(Saved data entries)
━━━━━━━━━━━━━━━━━━━━
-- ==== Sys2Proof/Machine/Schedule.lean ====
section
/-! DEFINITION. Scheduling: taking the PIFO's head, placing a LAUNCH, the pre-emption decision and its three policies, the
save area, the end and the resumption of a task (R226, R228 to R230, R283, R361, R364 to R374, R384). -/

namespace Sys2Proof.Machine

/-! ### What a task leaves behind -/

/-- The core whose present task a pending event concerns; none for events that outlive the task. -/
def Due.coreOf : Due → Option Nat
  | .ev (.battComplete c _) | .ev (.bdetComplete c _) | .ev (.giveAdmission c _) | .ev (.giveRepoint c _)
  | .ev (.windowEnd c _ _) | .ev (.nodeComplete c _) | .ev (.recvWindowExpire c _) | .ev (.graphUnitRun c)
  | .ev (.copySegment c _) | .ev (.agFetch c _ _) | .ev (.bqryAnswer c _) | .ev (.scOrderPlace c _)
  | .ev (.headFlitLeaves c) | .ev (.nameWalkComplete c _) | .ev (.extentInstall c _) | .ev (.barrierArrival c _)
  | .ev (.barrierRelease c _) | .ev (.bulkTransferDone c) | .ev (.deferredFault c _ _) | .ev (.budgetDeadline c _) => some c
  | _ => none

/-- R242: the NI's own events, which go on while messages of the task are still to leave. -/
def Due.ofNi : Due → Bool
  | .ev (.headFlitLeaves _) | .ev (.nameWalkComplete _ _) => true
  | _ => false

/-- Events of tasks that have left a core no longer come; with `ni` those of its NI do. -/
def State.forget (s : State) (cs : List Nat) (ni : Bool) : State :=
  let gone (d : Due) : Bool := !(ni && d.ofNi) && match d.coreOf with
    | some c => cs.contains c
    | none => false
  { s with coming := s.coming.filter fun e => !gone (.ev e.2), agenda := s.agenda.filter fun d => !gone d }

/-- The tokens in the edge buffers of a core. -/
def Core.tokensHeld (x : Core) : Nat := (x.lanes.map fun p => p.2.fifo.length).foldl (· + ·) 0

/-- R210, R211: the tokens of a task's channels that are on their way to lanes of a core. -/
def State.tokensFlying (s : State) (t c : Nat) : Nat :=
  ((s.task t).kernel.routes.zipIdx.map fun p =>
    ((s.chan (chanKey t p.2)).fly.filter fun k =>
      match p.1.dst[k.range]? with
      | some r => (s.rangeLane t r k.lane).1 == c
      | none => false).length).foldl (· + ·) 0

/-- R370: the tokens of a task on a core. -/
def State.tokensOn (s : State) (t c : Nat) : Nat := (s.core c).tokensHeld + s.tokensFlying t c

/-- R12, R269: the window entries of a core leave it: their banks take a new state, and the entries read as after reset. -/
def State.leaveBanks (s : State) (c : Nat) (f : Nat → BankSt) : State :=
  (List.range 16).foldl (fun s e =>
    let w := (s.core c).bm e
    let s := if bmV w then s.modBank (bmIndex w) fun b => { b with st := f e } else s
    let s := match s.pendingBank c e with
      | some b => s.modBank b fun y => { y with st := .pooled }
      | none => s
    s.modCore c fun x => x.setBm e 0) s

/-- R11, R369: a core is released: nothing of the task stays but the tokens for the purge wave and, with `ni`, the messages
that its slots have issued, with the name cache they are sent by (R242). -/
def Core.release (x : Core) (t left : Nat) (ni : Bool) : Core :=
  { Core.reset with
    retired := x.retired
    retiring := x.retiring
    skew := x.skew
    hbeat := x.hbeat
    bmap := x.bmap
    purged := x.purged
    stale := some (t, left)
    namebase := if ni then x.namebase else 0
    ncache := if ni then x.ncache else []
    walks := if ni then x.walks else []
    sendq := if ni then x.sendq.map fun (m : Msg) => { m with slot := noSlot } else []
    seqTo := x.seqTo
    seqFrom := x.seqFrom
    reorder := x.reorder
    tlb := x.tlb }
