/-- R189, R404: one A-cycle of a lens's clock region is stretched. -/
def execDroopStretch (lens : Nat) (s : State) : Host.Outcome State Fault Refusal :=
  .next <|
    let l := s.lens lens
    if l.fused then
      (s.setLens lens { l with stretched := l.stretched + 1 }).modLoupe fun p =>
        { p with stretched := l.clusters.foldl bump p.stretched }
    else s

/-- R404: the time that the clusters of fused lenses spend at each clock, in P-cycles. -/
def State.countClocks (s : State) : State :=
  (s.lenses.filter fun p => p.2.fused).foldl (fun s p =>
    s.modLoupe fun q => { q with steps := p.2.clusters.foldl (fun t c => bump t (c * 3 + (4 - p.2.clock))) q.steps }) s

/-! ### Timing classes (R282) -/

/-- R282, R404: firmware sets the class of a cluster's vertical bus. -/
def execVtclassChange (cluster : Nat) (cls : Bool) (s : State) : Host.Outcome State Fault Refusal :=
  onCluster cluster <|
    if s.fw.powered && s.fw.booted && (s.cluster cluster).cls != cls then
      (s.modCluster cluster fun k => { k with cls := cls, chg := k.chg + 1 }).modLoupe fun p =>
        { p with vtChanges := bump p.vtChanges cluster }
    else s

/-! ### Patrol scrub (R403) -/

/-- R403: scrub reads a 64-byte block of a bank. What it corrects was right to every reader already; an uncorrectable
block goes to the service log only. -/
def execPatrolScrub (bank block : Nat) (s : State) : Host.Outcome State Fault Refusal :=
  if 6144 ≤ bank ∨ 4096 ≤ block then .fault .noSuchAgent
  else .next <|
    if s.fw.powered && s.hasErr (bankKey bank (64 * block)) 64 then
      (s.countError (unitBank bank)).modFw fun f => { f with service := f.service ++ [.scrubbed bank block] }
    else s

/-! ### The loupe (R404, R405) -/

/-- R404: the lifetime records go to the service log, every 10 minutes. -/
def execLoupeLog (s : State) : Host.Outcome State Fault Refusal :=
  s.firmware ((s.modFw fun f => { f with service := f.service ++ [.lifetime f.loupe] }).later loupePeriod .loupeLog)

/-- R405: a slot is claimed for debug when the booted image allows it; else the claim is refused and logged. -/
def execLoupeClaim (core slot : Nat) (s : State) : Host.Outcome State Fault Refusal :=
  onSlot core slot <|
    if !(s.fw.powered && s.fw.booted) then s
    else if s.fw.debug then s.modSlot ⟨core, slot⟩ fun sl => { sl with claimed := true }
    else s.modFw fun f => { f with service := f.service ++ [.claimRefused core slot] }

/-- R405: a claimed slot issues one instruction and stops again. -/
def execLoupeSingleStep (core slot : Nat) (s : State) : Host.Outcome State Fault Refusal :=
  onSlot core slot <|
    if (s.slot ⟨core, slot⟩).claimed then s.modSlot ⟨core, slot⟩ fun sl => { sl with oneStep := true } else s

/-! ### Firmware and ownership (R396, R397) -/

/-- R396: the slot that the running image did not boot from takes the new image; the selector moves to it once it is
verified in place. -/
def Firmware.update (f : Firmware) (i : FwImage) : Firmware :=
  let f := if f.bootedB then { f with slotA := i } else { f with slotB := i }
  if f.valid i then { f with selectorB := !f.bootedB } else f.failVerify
━━━━━━━━━━━━━━━━━━━━
Prompt: If a line in the data above contains "modSlot", return that line.

Output of the task:
    else if s.fw.debug then s.modSlot ⟨core, slot⟩ fun sl => { sl with claimed := true }
    if (s.slot ⟨core, slot⟩).claimed then s.modSlot ⟨core, slot⟩ fun sl => { sl with oneStep := true } else s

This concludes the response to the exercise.